---------- Task data ----------

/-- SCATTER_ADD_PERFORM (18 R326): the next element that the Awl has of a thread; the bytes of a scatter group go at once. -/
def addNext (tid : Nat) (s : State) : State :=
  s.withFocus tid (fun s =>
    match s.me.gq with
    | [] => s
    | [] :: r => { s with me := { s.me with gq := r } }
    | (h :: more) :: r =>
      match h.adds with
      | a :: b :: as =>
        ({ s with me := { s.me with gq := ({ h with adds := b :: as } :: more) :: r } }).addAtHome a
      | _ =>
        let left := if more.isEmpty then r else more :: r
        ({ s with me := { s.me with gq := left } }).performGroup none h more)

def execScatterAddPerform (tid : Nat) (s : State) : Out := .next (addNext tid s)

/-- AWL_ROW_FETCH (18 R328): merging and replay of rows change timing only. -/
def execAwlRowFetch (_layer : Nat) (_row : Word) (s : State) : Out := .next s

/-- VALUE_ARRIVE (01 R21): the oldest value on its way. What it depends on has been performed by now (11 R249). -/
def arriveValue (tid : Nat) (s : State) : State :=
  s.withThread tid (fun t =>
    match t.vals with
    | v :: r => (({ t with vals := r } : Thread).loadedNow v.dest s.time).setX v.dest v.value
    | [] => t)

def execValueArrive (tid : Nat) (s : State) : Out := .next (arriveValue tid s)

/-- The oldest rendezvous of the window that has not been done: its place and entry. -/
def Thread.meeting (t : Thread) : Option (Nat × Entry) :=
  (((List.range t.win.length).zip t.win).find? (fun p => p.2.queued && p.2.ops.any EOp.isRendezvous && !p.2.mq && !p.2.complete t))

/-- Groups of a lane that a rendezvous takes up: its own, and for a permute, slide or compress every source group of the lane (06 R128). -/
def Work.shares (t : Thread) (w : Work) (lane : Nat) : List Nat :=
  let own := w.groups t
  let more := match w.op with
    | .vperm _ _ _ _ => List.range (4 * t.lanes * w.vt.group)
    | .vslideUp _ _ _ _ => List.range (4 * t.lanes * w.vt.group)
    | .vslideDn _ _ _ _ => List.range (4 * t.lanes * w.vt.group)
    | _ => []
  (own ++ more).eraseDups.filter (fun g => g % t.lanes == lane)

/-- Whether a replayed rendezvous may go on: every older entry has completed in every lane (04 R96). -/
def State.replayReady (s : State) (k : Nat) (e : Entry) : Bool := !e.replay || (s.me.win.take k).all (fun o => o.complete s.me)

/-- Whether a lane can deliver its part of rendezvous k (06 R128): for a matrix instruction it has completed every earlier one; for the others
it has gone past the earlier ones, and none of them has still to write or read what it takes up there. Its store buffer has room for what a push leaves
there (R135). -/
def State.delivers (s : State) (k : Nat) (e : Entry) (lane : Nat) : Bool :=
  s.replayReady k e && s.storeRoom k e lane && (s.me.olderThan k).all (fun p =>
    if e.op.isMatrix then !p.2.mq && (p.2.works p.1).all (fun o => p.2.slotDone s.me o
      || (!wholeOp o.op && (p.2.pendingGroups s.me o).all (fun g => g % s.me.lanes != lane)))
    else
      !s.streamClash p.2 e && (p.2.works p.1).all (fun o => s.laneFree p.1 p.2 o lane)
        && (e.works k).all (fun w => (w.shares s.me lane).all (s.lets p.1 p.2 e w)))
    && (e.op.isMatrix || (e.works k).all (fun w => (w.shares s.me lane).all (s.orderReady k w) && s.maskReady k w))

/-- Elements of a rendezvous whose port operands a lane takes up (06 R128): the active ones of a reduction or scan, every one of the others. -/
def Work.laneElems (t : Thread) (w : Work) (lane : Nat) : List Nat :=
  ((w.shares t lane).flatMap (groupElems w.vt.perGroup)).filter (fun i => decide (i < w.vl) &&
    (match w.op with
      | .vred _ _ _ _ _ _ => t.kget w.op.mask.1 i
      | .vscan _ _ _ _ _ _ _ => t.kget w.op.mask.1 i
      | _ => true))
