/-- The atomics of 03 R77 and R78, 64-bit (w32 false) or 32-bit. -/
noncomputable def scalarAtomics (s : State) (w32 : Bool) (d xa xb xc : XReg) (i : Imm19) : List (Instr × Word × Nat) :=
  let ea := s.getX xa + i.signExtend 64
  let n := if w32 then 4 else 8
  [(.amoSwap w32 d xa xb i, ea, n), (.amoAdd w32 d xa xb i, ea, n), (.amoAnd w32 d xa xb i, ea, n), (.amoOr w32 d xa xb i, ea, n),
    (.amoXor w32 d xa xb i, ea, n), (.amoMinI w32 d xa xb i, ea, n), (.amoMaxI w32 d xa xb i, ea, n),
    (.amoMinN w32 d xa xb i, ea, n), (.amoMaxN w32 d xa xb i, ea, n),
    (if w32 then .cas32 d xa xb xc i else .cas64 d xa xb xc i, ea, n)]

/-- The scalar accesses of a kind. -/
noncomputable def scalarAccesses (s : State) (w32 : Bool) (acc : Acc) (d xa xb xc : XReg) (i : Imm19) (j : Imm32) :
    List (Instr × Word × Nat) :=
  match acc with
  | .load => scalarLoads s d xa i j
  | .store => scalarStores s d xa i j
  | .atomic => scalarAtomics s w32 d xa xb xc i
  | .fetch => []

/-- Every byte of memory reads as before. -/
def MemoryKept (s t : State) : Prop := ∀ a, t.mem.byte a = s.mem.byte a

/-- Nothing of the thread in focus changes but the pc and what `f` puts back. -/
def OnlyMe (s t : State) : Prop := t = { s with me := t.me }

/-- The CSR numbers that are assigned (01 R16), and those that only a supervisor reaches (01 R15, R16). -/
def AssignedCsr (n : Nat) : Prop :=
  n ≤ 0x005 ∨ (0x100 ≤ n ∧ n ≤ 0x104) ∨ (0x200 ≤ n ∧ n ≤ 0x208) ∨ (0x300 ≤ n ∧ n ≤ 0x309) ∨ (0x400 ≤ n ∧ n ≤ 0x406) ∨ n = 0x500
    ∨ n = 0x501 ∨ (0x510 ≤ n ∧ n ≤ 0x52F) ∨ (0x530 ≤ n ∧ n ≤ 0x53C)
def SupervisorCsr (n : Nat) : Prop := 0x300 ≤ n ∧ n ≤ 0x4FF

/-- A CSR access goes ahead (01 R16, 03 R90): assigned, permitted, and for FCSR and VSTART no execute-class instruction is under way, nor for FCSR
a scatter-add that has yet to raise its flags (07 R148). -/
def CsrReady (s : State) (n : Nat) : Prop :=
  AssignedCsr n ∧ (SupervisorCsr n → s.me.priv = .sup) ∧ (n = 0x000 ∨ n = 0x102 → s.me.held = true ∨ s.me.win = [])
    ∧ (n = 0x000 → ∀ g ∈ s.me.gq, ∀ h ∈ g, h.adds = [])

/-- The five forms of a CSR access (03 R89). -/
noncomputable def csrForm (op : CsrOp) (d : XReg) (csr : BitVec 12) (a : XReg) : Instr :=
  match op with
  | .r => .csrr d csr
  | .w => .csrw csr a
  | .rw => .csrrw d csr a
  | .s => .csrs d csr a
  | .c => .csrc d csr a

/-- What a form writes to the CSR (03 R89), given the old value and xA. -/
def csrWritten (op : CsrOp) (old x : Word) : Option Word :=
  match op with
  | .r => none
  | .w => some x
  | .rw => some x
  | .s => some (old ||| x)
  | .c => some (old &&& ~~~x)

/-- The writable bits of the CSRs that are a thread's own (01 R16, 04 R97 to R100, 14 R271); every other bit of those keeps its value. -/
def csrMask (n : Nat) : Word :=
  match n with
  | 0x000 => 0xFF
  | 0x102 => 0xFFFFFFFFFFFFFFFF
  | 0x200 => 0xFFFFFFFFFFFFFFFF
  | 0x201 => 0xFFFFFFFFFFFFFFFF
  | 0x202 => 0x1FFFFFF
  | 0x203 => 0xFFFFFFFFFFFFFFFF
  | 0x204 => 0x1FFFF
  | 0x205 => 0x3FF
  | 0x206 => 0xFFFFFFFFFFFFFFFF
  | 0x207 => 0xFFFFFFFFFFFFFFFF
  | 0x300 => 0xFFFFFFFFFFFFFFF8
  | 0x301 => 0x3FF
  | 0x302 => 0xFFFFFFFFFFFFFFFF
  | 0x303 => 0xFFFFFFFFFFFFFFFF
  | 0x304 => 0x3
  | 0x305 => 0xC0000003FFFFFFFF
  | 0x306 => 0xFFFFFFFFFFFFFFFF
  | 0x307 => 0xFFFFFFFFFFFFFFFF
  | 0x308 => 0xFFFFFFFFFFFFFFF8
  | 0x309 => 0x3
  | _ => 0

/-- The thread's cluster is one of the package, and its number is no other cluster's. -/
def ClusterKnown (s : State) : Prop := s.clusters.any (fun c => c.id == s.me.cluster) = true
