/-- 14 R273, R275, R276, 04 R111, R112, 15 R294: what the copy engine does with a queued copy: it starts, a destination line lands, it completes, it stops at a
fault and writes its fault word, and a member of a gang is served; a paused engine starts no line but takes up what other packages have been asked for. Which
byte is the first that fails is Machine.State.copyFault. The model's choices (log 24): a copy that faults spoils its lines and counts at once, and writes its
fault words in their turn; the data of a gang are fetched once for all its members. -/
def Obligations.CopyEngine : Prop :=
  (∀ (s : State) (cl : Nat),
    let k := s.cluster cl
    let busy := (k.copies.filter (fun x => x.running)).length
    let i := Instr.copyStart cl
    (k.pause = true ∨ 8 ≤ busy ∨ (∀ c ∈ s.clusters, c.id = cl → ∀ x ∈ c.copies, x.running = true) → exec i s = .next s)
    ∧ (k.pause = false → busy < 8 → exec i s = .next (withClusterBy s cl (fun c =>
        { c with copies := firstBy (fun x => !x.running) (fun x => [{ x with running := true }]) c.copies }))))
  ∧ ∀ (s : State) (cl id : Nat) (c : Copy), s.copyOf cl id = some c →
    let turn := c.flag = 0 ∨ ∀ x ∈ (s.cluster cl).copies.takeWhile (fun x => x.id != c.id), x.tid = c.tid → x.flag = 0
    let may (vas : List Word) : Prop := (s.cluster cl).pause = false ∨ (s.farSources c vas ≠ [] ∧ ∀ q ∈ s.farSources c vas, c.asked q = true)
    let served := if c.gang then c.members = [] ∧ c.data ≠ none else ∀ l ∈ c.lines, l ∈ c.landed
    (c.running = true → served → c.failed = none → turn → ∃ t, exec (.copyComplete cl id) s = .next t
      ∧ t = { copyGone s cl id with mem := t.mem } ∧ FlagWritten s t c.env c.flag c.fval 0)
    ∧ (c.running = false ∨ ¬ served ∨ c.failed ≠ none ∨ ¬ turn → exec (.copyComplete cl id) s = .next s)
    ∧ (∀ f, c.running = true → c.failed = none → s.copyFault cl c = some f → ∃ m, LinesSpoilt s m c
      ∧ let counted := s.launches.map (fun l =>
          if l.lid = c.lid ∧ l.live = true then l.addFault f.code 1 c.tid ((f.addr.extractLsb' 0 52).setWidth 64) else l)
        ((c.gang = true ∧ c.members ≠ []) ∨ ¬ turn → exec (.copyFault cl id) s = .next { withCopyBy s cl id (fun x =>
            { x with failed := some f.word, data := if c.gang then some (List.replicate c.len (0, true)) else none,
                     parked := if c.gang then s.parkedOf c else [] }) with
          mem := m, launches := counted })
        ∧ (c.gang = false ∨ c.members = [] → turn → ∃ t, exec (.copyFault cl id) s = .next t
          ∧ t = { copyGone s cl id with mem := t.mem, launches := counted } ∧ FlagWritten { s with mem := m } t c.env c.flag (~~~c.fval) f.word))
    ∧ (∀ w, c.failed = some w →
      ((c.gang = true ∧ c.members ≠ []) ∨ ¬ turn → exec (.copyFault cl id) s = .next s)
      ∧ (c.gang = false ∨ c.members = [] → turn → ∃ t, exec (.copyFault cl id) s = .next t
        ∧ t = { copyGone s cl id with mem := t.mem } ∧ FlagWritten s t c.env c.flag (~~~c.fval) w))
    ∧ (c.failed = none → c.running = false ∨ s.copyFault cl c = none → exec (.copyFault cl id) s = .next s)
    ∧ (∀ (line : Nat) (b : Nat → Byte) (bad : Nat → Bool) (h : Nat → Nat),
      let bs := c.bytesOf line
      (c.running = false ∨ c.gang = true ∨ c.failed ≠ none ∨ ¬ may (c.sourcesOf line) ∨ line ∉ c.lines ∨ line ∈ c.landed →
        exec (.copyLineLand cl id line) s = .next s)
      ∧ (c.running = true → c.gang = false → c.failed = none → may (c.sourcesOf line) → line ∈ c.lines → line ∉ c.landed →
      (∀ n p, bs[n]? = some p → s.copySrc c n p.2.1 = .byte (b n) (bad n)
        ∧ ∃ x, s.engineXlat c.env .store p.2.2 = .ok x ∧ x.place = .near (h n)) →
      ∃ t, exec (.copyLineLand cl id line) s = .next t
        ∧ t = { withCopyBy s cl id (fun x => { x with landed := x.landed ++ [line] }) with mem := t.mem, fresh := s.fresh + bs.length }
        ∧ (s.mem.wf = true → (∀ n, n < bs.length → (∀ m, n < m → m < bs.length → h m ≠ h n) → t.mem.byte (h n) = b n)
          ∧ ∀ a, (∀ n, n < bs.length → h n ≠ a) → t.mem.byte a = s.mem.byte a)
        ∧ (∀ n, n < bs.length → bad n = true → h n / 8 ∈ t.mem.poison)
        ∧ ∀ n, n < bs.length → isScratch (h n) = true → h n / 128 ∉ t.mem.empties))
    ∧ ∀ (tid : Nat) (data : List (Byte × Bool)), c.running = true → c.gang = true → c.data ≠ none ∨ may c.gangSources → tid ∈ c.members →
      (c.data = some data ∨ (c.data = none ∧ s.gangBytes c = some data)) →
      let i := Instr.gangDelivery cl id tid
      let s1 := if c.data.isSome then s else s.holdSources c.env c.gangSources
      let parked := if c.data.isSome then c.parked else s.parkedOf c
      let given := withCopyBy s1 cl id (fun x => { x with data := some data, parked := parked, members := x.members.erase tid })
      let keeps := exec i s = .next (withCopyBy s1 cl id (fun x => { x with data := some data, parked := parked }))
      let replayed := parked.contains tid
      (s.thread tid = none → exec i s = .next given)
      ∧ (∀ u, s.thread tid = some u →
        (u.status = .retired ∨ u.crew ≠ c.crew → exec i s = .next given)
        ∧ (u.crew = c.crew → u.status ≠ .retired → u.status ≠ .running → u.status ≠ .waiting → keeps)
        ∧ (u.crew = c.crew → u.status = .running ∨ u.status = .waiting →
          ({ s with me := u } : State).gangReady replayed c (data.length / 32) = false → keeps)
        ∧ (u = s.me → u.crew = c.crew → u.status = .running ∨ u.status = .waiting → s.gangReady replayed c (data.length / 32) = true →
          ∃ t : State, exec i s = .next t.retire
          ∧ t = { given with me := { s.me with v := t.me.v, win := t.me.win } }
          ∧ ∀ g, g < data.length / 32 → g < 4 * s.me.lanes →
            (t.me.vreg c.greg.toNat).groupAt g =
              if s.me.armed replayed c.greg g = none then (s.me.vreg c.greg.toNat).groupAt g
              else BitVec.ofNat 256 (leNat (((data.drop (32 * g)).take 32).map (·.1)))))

----------

What you should do: Which lines in the records above contain the word "copyLineLand"? Return each of them.

Exercise result:
        exec (.copyLineLand cl id line) s = .next s)
      ∃ t, exec (.copyLineLand cl id line) s = .next t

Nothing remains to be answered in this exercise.